Starting in October 2010, patients with advanced cancers previously treated with standard therapies, who were previously tested for BRAF and/or EGFR and/or KRAS and/or PIK3CA mutations in archival tumor tissue were enrolled in the study. Patients were required to be new referrals to the Department of Investigational Cancer Therapeutics as candidates for experimental therapies or potential patients had progressive disease if already treated with experimental therapies. The registration of patients in the database, tumor pathology assessment, and tumor mutation analysis were performed at MD Anderson. The study was conducted in accordance with MD Anderson Institutional Review Board guidelines.

Tumor tissue analyses

A total of 21 activating mutations in BRAF, EGFR, KRAS and PIK3CA genes were investigated in archival tumor tissue obtained from routine clinical diagnostic and/or therapeutic procedures from primary or metastatic sites (Table 1). All histologies were centrally reviewed at MD Anderson. Mutation testing was performed in the CLIA–certified Molecular Diagnostic Laboratory within the Division of Pathology and Laboratory Medicine at MD Anderson.

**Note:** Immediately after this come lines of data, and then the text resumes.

-- ==== Sys2Proof/Laws/ValveMoves.lean ====
section
/-! SUPPORT. What each operation of Valve can change. -/

set_option Elab.async false

namespace Sys2Proof.Machine

theorem State.onValve_moves (n : Nat) (f : ValveState → ValveState) (s : State) :
    Moves [.chans] s (State.onValve n f s) := by
  unfold State.onValve
  repeat' (first
    | with_reducible apply Moves.refl
    | with_reducible apply Moves.step (State.onCh_moves _ _ _) (by decide))

theorem State.onCredit_moves (n : Nat) (f : CreditState → CreditState) (s : State) :
    Moves [.chans] s (State.onCredit n f s) := by
  unfold State.onCredit
  repeat' (first
    | with_reducible apply Moves.refl
    | with_reducible apply Moves.step (State.onCh_moves _ _ _) (by decide))

theorem State.submitValve_moves (n : Nat) (dir : Nat) (source : Nat) (s : State) :
    Moves [.chans, .bridge] s (State.submitValve n dir source s).1 := by
  unfold State.submitValve
  try dsimp +zeta only
  repeat' (first
    | with_reducible apply Moves.refl
    | with_reducible apply Moves.step (State.onBridge_moves _ _) (by decide)
    | with_reducible apply Moves.step (State.onValve_moves _ _ _) (by decide)
    | split)

theorem State.stopBridge_moves (nowMs : Nat) (s : State) :
    Moves [.bridge] s (State.stopBridge nowMs s) := by
  unfold State.stopBridge
  repeat' (first
    | with_reducible apply Moves.refl
    | with_reducible apply Moves.step (State.onBridge_moves _ _) (by decide))

theorem State.valveFault_moves (n : Nat) (code : Nat) (s : State) :
    Moves [.queue, .log, .chans, .pair, .radio] s (State.valveFault n code s) := by
  unfold State.valveFault
  repeat' (first
    | with_reducible apply Moves.refl
    | with_reducible apply Moves.step (State.event_moves _ _ _ _) (by decide)
    | with_reducible apply Moves.step (State.onValve_moves _ _ _) (by decide))

theorem State.moveFault_moves (n : Nat) (code : Nat) (nowMs : Nat) (s : State) :
    Moves [.queue, .log, .chans, .bridge, .pair, .radio] s (State.moveFault n code nowMs s) := by
  unfold State.moveFault
  repeat' (first
    | with_reducible apply Moves.refl
    | with_reducible apply Moves.ite
    | with_reducible apply Moves.step (State.onValve_moves _ _ _) (by decide)
    | with_reducible apply Moves.step (State.stopBridge_moves _ _) (by decide)
    | with_reducible apply Moves.step (State.valveFault_moves _ _ _) (by decide))

theorem State.moveDone_moves (n : Nat) (dir : Nat) (nowMs : Nat) (s : State) :
    Moves [.chans, .bridge] s (State.moveDone n dir nowMs s) := by
  unfold State.moveDone
  repeat' (first
    | with_reducible apply Moves.refl
    | with_reducible apply Moves.step (State.onCh_moves _ _ _) (by decide)
    | with_reducible apply Moves.step (State.onValve_moves _ _ _) (by decide)
    | with_reducible apply Moves.step (State.stopBridge_moves _ _) (by decide))

theorem State.dropDone_moves (q : List ValveCmd) (s : State) :
    Moves [.chans, .bridge] s (State.dropDone q s) := by
  induction q generalizing s with
  | nil => exact (State.onBridge_moves s _).sub (by decide)
  | cons c t ih =>
    simp only [State.dropDone]
    split
    · exact ((State.onValve_moves c.ch _ s).sub (by decide)).trans (ih _)
    · exact (State.onBridge_moves s _).sub (by decide)

theorem State.startMove_moves (nowMs : Nat) (s : State) :
    Moves [.chans, .bridge] s (State.startMove nowMs s) := by
  unfold State.startMove
  try dsimp +zeta only
  repeat' (first
    | with_reducible apply Moves.refl
    | with_reducible apply Moves.step (State.dropDone_moves _ _) (by decide)
    | with_reducible apply Moves.step (State.onBridge_moves _ _) (by decide)
    | with_reducible apply Moves.step (State.onCh_moves _ _ _) (by decide)
    | with_reducible apply Moves.step (State.onValve_moves _ _ _) (by decide)
    | split)

theorem State.interruptMove_moves (nowMs : Nat) (flag : Nat) (s : State) :
    Moves [.chans, .bridge] s (State.interruptMove nowMs flag s) := by
  unfold State.interruptMove
  repeat' (first
    | with_reducible apply Moves.refl
    | with_reducible apply Moves.step (State.onBridge_moves _ _) (by decide)
    | with_reducible apply Moves.step (State.onValve_moves _ _ _) (by decide)
    | split
    | (dsimp only; split))

theorem State.resumeValves_moves (s : State) :
    Moves [.chans, .bridge] s (State.resumeValves s) := by
  unfold State.resumeValves
  repeat' (first
    | with_reducible apply Moves.refl
    | with_reducible apply Moves.ite
    | with_reducible apply Moves.step (State.onBridge_moves _ _) (by decide)
    | with_reducible apply Moves.step (State.onValve_moves _ _ _) (by decide)
    | (with_reducible apply Moves.foldl; intro u a))

theorem State.logCredit_moves (n : Nat) (old : Nat) (c : CreditState) (saturated : Bool) (s : State) :
    Moves [.queue, .log, .pair, .radio] s (State.logCredit n old c saturated s) := by
  unfold State.logCredit
  repeat' (first
    | with_reducible apply Moves.refl
    | with_reducible apply Moves.ite
    | with_reducible apply Moves.step (State.event_moves _ _ _ _) (by decide))

theorem State.policySubmit_moves (n : Nat) (dir : Nat) (ok : Nat → Nat) (wait : Nat → Nat) (s : State) :
    Moves [.queue, .log, .chans, .bridge, .pair, .radio] s (State.policySubmit n dir ok wait s) := by
  unfold State.policySubmit
  try dsimp +zeta only
  repeat' (first
    | with_reducible apply Moves.refl
    | with_reducible apply Moves.step (State.event_moves _ _ _ _) (by decide)
    | with_reducible apply Moves.step (State.onCredit_moves _ _ _) (by decide)
    | with_reducible apply Moves.step (State.submitValve_moves _ _ _ _) (by decide)
    | split)

theorem State.policy_moves (n : Nat) (s : State) :
    Moves [.queue, .log, .chans, .bridge, .pair, .radio] s (State.policy n s) := by
  unfold State.policy
  repeat' (first
    | with_reducible apply Moves.refl
    | with_reducible apply Moves.ite
    | with_reducible apply Moves.step (State.event_moves _ _ _ _) (by decide)
    | with_reducible apply Moves.step (State.onCredit_moves _ _ _) (by decide)
    | with_reducible apply Moves.step (State.policySubmit_moves _ _ _ _ _) (by decide)
    | split
    | (dsimp only; split))

theorem State.reclose_moves (n : Nat) (s : State) :
    Moves [.queue, .log, .chans, .bridge, .pair, .radio] s (State.reclose n s) := by
  unfold State.reclose
  repeat' (first
    | with_reducible apply Moves.refl
    | with_reducible apply Moves.step (State.policySubmit_moves _ _ _ _ _) (by decide))

theorem State.forcedValve_moves (n : Nat) (s : State) :
    Moves [.queue, .log, .chans, .bridge, .tamper, .pair, .radio] s (State.forcedValve n s) := by
  unfold State.forcedValve
  repeat' (first
    | with_reducible apply Moves.refl
    | with_reducible apply Moves.ite
    | with_reducible apply Moves.step (State.event_moves _ _ _ _) (by decide)
    | with_reducible apply Moves.step (State.onTamper_moves _ _) (by decide)
    | with_reducible apply Moves.step (State.reclose_moves _ _) (by decide))

theorem State.forcedAgain_moves (n : Nat) (s : State) :
    Moves [.queue, .log, .chans, .bridge, .pair, .radio] s (State.forcedAgain n s) := by
  unfold State.forcedAgain
  repeat' (first
    | with_reducible apply Moves.refl
    | with_reducible apply Moves.ite
    | with_reducible apply Moves.step (State.reclose_moves _ _) (by decide))

theorem State.movingSample_moves (n : Nat) (dir : Nat) (nowMs : Nat) (opposite : Bool) (s : State) :
    Moves [.queue, .log, .chans, .bridge, .pair, .radio] s (State.movingSample n dir nowMs opposite s) := by
  unfold State.movingSample
  repeat' (first
    | with_reducible apply Moves.refl
    | with_reducible apply Moves.ite
    | with_reducible apply Moves.step (State.moveDone_moves _ _ _ _) (by decide)
    | with_reducible apply Moves.step (State.moveFault_moves _ _ _ _) (by decide)
    | with_reducible apply Moves.step (State.onCh_moves _ _ _) (by decide)
    | split
    | (dsimp only; split))

theorem State.idleSample_moves (n : Nat) (was : Nat) (raw : Nat) (s : State) :
    Moves [.queue, .log, .chans, .bridge, .tamper, .pair, .radio] s (State.idleSample n was raw s) := by
  unfold State.idleSample
  repeat' (first
    | with_reducible apply Moves.refl
    | with_reducible apply Moves.ite
    | with_reducible apply Moves.step (State.forcedValve_moves _ _) (by decide)
    | with_reducible apply Moves.step (State.onCh_moves _ _ _) (by decide)
    | with_reducible apply Moves.step (State.onValve_moves _ _ _) (by decide)
    | with_reducible apply Moves.step (State.valveFault_moves _ _ _) (by decide))

theorem State.faultMoving_moves (code : Nat) (nowMs : Nat) (when_ : Nat → Bool) (s : State) :
    Moves [.queue, .log, .chans, .bridge, .pair, .radio] s (State.faultMoving code nowMs when_ s) := by
  unfold State.faultMoving
  repeat' (first
    | with_reducible apply Moves.refl
    | with_reducible apply Moves.ite
    | with_reducible apply Moves.step (State.moveFault_moves _ _ _ _) (by decide)
    | split
    | (dsimp only; split))

end Sys2Proof.Machine
end

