-- ==== Sys2Proof/Laws/LoadMoves.lean ====
section
/-! SUPPORT. What each operation of Load can change. -/

set_option Elab.async false

namespace Sys2Proof.Machine

theorem State.lostRec_moves (addr : Nat) (mark : Flt → Flt) (s : State) :
    Moves [.queue, .flt, .log, .pair, .radio] s (State.lostRec addr mark s) := by
  unfold State.lostRec
  repeat' (first
    | with_reducible apply Moves.refl
    | with_reducible apply Moves.step (State.event_moves _ _ _ _) (by decide)
    | with_reducible apply Moves.step (State.onFlt_moves _ _) (by decide))

theorem State.loadRec_moves (a : Nat) (mark : Flt → Flt) (s : State) :
    Moves [.queue, .flt, .log, .pair, .radio] s (State.loadRec a mark s).2.2 := by
  unfold State.loadRec
  try dsimp +zeta only
  repeat' (first
    | with_reducible apply Moves.refl
    | with_reducible apply Moves.step (State.lostRec_moves _ _ _) (by decide)
    | with_reducible apply Moves.step (State.hoardRead_moves _ _ _ _) (by decide)
    | split)

theorem State.commitPair_moves (s : State) :
    Moves [.queue, .pair] s (State.commitPair s) := by
  unfold State.commitPair
  repeat' (first
    | with_reducible apply Moves.refl
    | with_reducible apply Moves.step (State.enqueue_moves _ _) (by decide))

theorem State.reportLost_moves (addrs : List Nat) (valid : Mem → Nat → Bool) (s : State) :
    Moves [.queue, .flt, .log, .pair, .radio] s (State.reportLost addrs valid s) := by
  unfold State.reportLost
  repeat' (first
    | with_reducible apply Moves.refl
    | with_reducible apply Moves.step (State.lostRec_moves _ _ _) (by decide)
    | (with_reducible apply Moves.foldl; intro u a))

theorem State.primeChan_moves (n : Nat) (w : Work) (lost : Bool) (cal : Option Cal) (ring : List (Nat × Nat)) (snap : Snap) (s : State) :
    Moves [.queue, .log, .chans, .tamper, .pair, .radio] s (State.primeChan n w lost cal ring snap s) := by
  unfold State.primeChan
  repeat' (first
    | with_reducible apply Moves.refl
    | with_reducible apply Moves.ite
    | with_reducible apply Moves.step (State.calResult_moves _ _ _) (by decide)
    | with_reducible apply Moves.step (State.evalRange_moves _ _ _) (by decide)
    | with_reducible apply Moves.step (State.setCh_moves _ _ _) (by decide))

theorem State.loadChan_moves (n : Nat) (s : State) :
    Moves [.queue, .flt, .log, .chans, .tamper, .pair, .radio] s (State.loadChan n s) := by
  unfold State.loadChan
  repeat' (first
    | with_reducible apply Moves.refl
    | with_reducible apply Moves.step (State.loadRec_moves _ _ _) (by decide)
    | with_reducible apply Moves.step (State.primeChan_moves _ _ _ _ _ _ _) (by decide)
    | with_reducible apply Moves.step (State.reportLost_moves _ _ _) (by decide)
    | split
    | (dsimp only; split))

theorem State.loadModule_moves (s : State) :
    Moves [.queue, .flt, .log, .img, .pair, .radio] s (State.loadModule s) := by
  unfold State.loadModule
  repeat' (first
    | with_reducible apply Moves.refl
    | with_reducible apply Moves.step (State.loadRec_moves _ _ _) (by decide)
    | with_reducible apply Moves.step (State.onImg_moves _ _) (by decide)
    | split
    | (dsimp only; split))

theorem State.loadSecurity_moves (s : State) :
    Moves [.hoard, .queue, .marks, .flt, .log, .pair, .radio, .sec] s (State.loadSecurity s) := by
  unfold State.loadSecurity
  repeat' (first
    | with_reducible apply Moves.refl
    | with_reducible apply Moves.ite
    | with_reducible apply Moves.step (State.commitSec_moves _) (by decide)
    | with_reducible apply Moves.step (State.drain_moves _) (by decide)
    | with_reducible apply Moves.step (State.loadRec_moves _ _ _) (by decide)
    | with_reducible apply Moves.step (State.onSec_moves _ _) (by decide)
    | with_reducible apply Moves.step (State.startCounters_moves _) (by decide))

theorem State.loadPair_moves (s : State) :
    Moves [.queue, .flt, .log, .pair, .radio] s (State.loadPair s) := by
  unfold State.loadPair
  repeat' (first
    | with_reducible apply Moves.refl
    | with_reducible apply Moves.step (State.loadRec_moves _ _ _) (by decide)
    | with_reducible apply Moves.step (State.onPair_moves _ _) (by decide)
    | split
    | (dsimp only; split))

theorem State.loadDisplay_moves (s : State) :
    Moves [.queue, .flt, .log, .pair, .radio, .disp] s (State.loadDisplay s) := by
  unfold State.loadDisplay
  repeat' (first
    | with_reducible apply Moves.refl
    | with_reducible apply Moves.ite
    | with_reducible apply Moves.step (State.loadRec_moves _ _ _) (by decide)
    | with_reducible apply Moves.step (State.onDisp_moves _ _) (by decide)
    | split
    | (dsimp only; split))

theorem State.loadCharge_moves (s : State) :
    Moves [.queue, .flt, .log, .pwr, .pair, .radio] s (State.loadCharge s) := by
  unfold State.loadCharge
  repeat' (first
    | with_reducible apply Moves.refl
    | with_reducible apply Moves.ite
    | with_reducible apply Moves.step (State.loadRec_moves _ _ _) (by decide)
    | with_reducible apply Moves.step (State.onPwr_moves _ _) (by decide)
    | split
    | (dsimp only; split))

theorem State.loadFreeze_moves (s : State) :
    Moves [.queue, .flt, .log, .pair, .radio] s (State.loadFreeze s) := by
  unfold State.loadFreeze
  try dsimp +zeta only
  repeat' (first
    | with_reducible apply Moves.refl
    | with_reducible apply Moves.step (State.loadRec_moves _ _ _) (by decide)
    | with_reducible apply Moves.step (State.enqueue_moves _ _) (by decide)
    | split)

theorem State.loadLog_moves (s : State) :
    Moves [.log] s (State.loadLog s) := by
  unfold State.loadLog
  repeat' (first
    | with_reducible apply Moves.refl
    | with_reducible apply Moves.ite
    | with_reducible apply Moves.step (State.onLog_moves _ _) (by decide))

theorem State.loadRecords_moves (s : State) :
    Moves [.hoard, .queue, .marks, .flt, .log, .pair, .radio, .sec, .disp] s (State.loadRecords s) := by
  unfold State.loadRecords
  repeat' (first
    | with_reducible apply Moves.refl
    | with_reducible apply Moves.step (State.loadDisplay_moves _) (by decide)
    | with_reducible apply Moves.step (State.loadFreeze_moves _) (by decide)
    | with_reducible apply Moves.step (State.loadPair_moves _) (by decide)
    | with_reducible apply Moves.step (State.loadSecurity_moves _) (by decide)
    | with_reducible apply Moves.step (State.reportLost_moves _ _ _) (by decide))

theorem State.startTariffs_moves (s : State) :
    Moves [.chans] s (State.startTariffs s) := by
  unfold State.startTariffs
  repeat' (first
    | with_reducible apply Moves.refl
    | with_reducible apply Moves.step (State.onCh_moves _ _ _) (by decide)
    | (with_reducible apply Moves.forCh; intro n u))

theorem State.loadChans_moves (s : State) :
    Moves [.queue, .flt, .log, .chans, .bridge, .tamper, .pair, .radio] s (State.loadChans s) := by
  unfold State.loadChans
  repeat' (first
    | with_reducible apply Moves.refl
    | with_reducible apply Moves.step (State.loadChan_moves _ _) (by decide)
    | with_reducible apply Moves.step (State.onBridge_moves _ _) (by decide)
    | (with_reducible apply Moves.foldl; intro u a)
    | (with_reducible apply Moves.forCh; intro n u))

end Sys2Proof.Machine
end

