-- ==== Sys2Proof/Laws/StartMoves.lean ====
section
/-! SUPPORT. What each operation of Start can change. -/

set_option Elab.async false

namespace Sys2Proof.Machine

theorem State.warmBegin_moves (cause : Nat) (ms : Nat) (s : State) :
    Moves [.hoard, .queue, .marks, .log, .pwr, .meas, .chans, .outs, .bridge, .tamper, .pair, .radio, .disp] s (State.warmBegin cause ms s) := by
  unfold State.warmBegin
  repeat' (first
    | with_reducible apply Moves.refl
    | with_reducible apply Moves.ite
    | with_reducible apply Moves.step (State.calAbort_moves _) (by decide)
    | with_reducible apply Moves.step (State.dispStop_moves _ _) (by decide)
    | with_reducible apply Moves.step (State.drain_moves _) (by decide)
    | with_reducible apply Moves.step (State.dropPulses_moves _ _) (by decide)
    | with_reducible apply Moves.step (State.endTest_moves _) (by decide)
    | with_reducible apply Moves.step (State.enterState_moves _ _ _) (by decide)
    | with_reducible apply Moves.step (State.handOwed_moves _) (by decide)
    | with_reducible apply Moves.step (State.interruptMove_moves _ _ _) (by decide)
    | with_reducible apply Moves.step (State.onMeas_moves _ _) (by decide)
    | with_reducible apply Moves.step (State.onPwr_moves _ _) (by decide)
    | with_reducible apply Moves.step (State.unpair_moves _) (by decide))

theorem State.resetGroups_moves (sett : Bool) (s : State) :
    Moves [.sram, .marks, .flt, .log, .img, .meas, .chans, .tcs, .outs, .bridge, .tamper, .rtc, .pair, .radio, .sec, .sess, .mbus, .alc, .hl, .dma, .disp] s (State.resetGroups sett s) := by
  refine ⟨fun g hg => ?_, fun m => ⟨m.1, rfl⟩⟩
  cases g <;> first | rfl | exact absurd (by simp) hg

theorem State.startSupply_moves (sup : Supplies) (s : State) :
    Moves [.pwr] s (State.startSupply sup s) := by
  unfold State.startSupply
  repeat' (first
    | with_reducible apply Moves.refl
    | with_reducible apply Moves.step (State.onPwr_moves _ _) (by decide)
    | with_reducible apply Moves.step (State.supplies_moves _ _) (by decide))

theorem State.settFirst_moves (s : State) :
    Moves [.rtc] s (State.settFirst s) := by
  unfold State.settFirst
  repeat' (first
    | with_reducible apply Moves.refl
    | with_reducible apply Moves.ite
    | with_reducible apply Moves.step (State.onRtc_moves _ _) (by decide)
    | with_reducible apply Moves.step (State.setOsf_moves _ _) (by decide)
    | split
    | (dsimp only; split))

theorem State.coldStart_moves (cause : Nat) (straps : StrapLevels) (sup : Supplies) (s : State) :
    Moves [.sram, .queue, .marks, .flt, .log, .pwr, .img, .meas, .chans, .tcs, .outs, .bridge, .tamper, .rtc, .pair, .radio, .sec, .sess, .mbus, .alc, .hl, .dma, .disp] s (State.coldStart cause straps sup s) := by
  unfold State.coldStart
  repeat' (first
    | with_reducible apply Moves.refl
    | with_reducible apply Moves.ite
    | with_reducible apply Moves.step (State.onPwr_moves _ _) (by decide)
    | with_reducible apply Moves.step (State.onRtc_moves _ _) (by decide)
    | with_reducible apply Moves.step (State.resetGroups_moves _ _) (by decide)
    | with_reducible apply Moves.step (State.settFirst_moves _) (by decide)
    | with_reducible apply Moves.step (State.startSupply_moves _ _) (by decide)
    | with_reducible apply Moves.step (Moves.queue _ _) (by decide))

theorem State.coldRepeat_moves (straps : StrapLevels) (sup : Supplies) (s : State) :
    Moves [.sram, .queue, .marks, .flt, .log, .pwr, .img, .meas, .chans, .tcs, .outs, .bridge, .tamper, .rtc, .pair, .radio, .sec, .sess, .mbus, .alc, .hl, .dma, .disp] s (State.coldRepeat straps sup s) := by
  unfold State.coldRepeat
  repeat' (first
    | with_reducible apply Moves.refl
    | with_reducible apply Moves.step (State.coldStart_moves _ _ _ _) (by decide)
    | with_reducible apply Moves.step (State.onPwr_moves _ _) (by decide))

theorem State.recordVerdict_moves (v : Verdict) (s : State) :
    Moves [.queue, .log, .img, .pair] s (State.recordVerdict v s) := by
  unfold State.recordVerdict
  repeat' (first
    | with_reducible apply Moves.refl
    | with_reducible apply Moves.ite
    | with_reducible apply Moves.step (State.auditOnce_moves _ _ _ _ _ _ _ _ _) (by decide)
    | with_reducible apply Moves.step (State.commitModule_moves _) (by decide)
    | with_reducible apply Moves.step (State.onImg_moves _ _) (by decide)
    | split
    | (dsimp only; split))

theorem State.putVerdict_moves (v : Verdict) (s : State) :
    Moves [.img] s (State.putVerdict v s) := by
  unfold State.putVerdict
  repeat' (first
    | with_reducible apply Moves.refl
    | with_reducible apply Moves.ite
    | with_reducible apply Moves.step (State.onImg_moves _ _) (by decide))

theorem State.loadProgram_moves (s : State) :
    Moves [.sram] s (State.loadProgram s) := by
  unfold State.loadProgram
  split
  · exact Moves.refl _ s
  · refine ⟨fun g hg => ?_, fun m => ⟨m.1, Memory.wf_writeBytes _ _ _ m.2⟩⟩
    cases g <;> first | rfl | exact ⟨rfl, rfl, rfl⟩ | exact absurd (by simp) hg

theorem State.unconfMark_moves (s : State) :
    Moves [.queue, .log, .img, .pair, .radio] s (State.unconfMark s) := by
  unfold State.unconfMark
  repeat' (first
    | with_reducible apply Moves.refl
    | with_reducible apply Moves.ite
    | with_reducible apply Moves.step (State.onImg_moves _ _) (by decide)
    | with_reducible apply Moves.step (State.onset_moves _ _ _ _ _) (by decide))

theorem State.unconfEnd_moves (s : State) :
    Moves [.queue, .log, .img, .pair] s (State.unconfEnd s) := by
  unfold State.unconfEnd
  repeat' (first
    | with_reducible apply Moves.refl
    | with_reducible apply Moves.ite
    | with_reducible apply Moves.step (State.ending_moves _ _ _ _ _) (by decide)
    | with_reducible apply Moves.step (State.onImg_moves _ _) (by decide))

theorem State.decideStart_moves (card : CardRead) (logged : State → State) (s : State)
    (hf : ∀ t, Moves [.hoard, .sram, .queue, .marks, .flt, .log, .pwr, .img, .chans, .bridge, .tamper, .pair, .radio, .sec, .disp] t (logged t)) :
    Moves [.hoard, .sram, .queue, .marks, .flt, .log, .pwr, .img, .chans, .bridge, .tamper, .pair, .radio, .sec, .disp] s
      (State.decideStart card logged s) := by
  unfold State.decideStart
  extract_lets c s1 s2 s3 v s4 s5 ready s6 s7
  have h1 : Moves [.hoard, .sram, .queue, .marks, .flt, .log, .pwr, .img, .chans, .bridge, .tamper, .pair, .radio, .sec, .disp] s s1 :=
    (((State.loadLog_moves s).sub (by decide)).trans ((State.onImg_moves _ _).sub (by decide))).trans (hf _)
  have h2 : Moves [.hoard, .sram, .queue, .marks, .flt, .log, .pwr, .img, .chans, .bridge, .tamper, .pair, .radio, .sec, .disp] s s2 := by
    simp only [s2]
    split
    · exact h1
    · exact h1.trans ((State.event_moves _ _ _ _).sub (by decide))
  have h3 : Moves [.hoard, .sram, .queue, .marks, .flt, .log, .pwr, .img, .chans, .bridge, .tamper, .pair, .radio, .sec, .disp] s s3 :=
    h2.trans (((State.loadModule_moves _).sub (by decide)).trans ((State.loadCharge_moves _).sub (by decide)))
  have h4 : Moves [.hoard, .sram, .queue, .marks, .flt, .log, .pwr, .img, .chans, .bridge, .tamper, .pair, .radio, .sec, .disp] s s4 := by
    simp only [s4]
    split
    · exact h3
    · exact h3.trans (((State.recordVerdict_moves _ _).sub (by decide)).trans ((State.putVerdict_moves _ _).sub (by decide)))
  have h5 : Moves [.hoard, .sram, .queue, .marks, .flt, .log, .pwr, .img, .chans, .bridge, .tamper, .pair, .radio, .sec, .disp] s s5 :=
    h4.trans ((((State.loadRecords_moves _).sub (by decide)).trans ((State.loadChans_moves _).sub (by decide))).trans
      (((State.startTariffs_moves _).sub (by decide)).trans ((State.loadProgram_moves _).sub (by decide))))
  have h6 : Moves [.hoard, .sram, .queue, .marks, .flt, .log, .pwr, .img, .chans, .bridge, .tamper, .pair, .radio, .sec, .disp] s s6 :=
    h5.trans (((State.onImg_moves _ _).sub (by decide)).trans ((State.onPwr_moves _ _).sub (by decide)))
  have h7 : Moves [.hoard, .sram, .queue, .marks, .flt, .log, .pwr, .img, .chans, .bridge, .tamper, .pair, .radio, .sec, .disp] s s7 := by
    simp only [s7]
    split
    · exact h6.trans ((State.onDisp_moves _ _).sub (by decide))
    · exact h6
  split
  · exact h7.trans ((State.unconfEnd_moves _).sub (by decide))
  · exact h7.trans (((State.unconfMark_moves _).sub (by decide)).trans ((State.onRadio_moves _ _).sub (by decide)))

theorem State.lostTotals_moves (was : Nat) (ms : Nat) (s : State) :
    Moves [.queue, .log, .pwr, .meas, .chans, .outs, .bridge, .tamper, .pair, .radio, .mbus, .disp] s (State.lostTotals was ms s) := by
  unfold State.lostTotals
  repeat' (first
    | with_reducible apply Moves.refl
    | with_reducible apply Moves.ite
    | with_reducible apply Moves.step (State.goFailSilent_moves _ _ _) (by decide))

end Sys2Proof.Machine
end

DNA was extracted from microdissected paraffin-embedded tumor sections and analyzed using a polymerase chain reaction-based DNA sequencing method for mutations outlined in Table 1 utilizing primers designed by the MD Anderson Molecular Diagnostic Laboratory. In January 2011, the assay was changed to mass spectrometric detection (Sequenom MassARRAY) and in March 2012, to next-generation sequencing (Ion Torrent, Life Technologies, Carlsbad, CA). The mutations identified during the initial screening were confirmed using a Sanger sequencing. The lower limit of detection is approximately 5–10% of the mutant allele frequency, which is influenced by clonal heterogeneity and the presence of normal tissue.

Plasma cfDNA analyses

Plasma samples used for cfDNA mutation analysis were obtained from whole blood collected in EDTA tubes, which was centrifuged and spun twice within 2 hours of collection. Isolation of cfDNA from plasma was carried out using the QIAamp DNA purification kit (Qiagen) and mutation analysis for a total of 21 mutations in BRAF, EGFR, KRAS, and PIK3CA (Table 1) with BEAMing assays were conducted on each sample by Inostics GmbH as previously published. [16-18] Briefly, individual DNA molecules were attached to magnetic beads in water- in-oil emulsions and then subjected to compartmentalized PCR amplification. The mutational status of DNA bound to beads was determined by hybridization to fluorescent allele-specific probes for mutant or wild-type (wt) of the gene of interest, respectively. Quantification of mutant DNA was performed using flow cytometry. Investigators performing mutation analysis of cfDNA with BEAMing were blinded to the results of mutation analysis of the archival tumor samples. The lower limit of detection is approximately 0.02% of mutant allele frequency.

Statistical analysis

Concordance between mutation analysis of archival tumor tissue and mutation analysis of cfDNA from plasma samples was calculated using a kappa coefficient. Concordance analyses were carried out using GraphPad Software (GraphPad Software, Inc.; La Jolla; CA). OS was defined as the time interval from the study entry to the date of death or the date of last follow up, whichever occurred first. OS was estimated using the method of Kaplan and Meier and compared among the subgroups of patients using a log-rank test. [19] Cox proportional hazards regression models were fit to assess the association between patient characteristics and OS. [20] All tests were two-sided, and P-values less than 0.05 were considered statistically significant. All statistical analyses were carried out using GraphPad Software (GraphPad Software, Inc.; La Jolla; CA) and SPSS 21 computer software (SPSS Chicago, IL).
  32 in total

1.  BEAMing: single-molecule PCR on microparticles in water-in-oil emulsions.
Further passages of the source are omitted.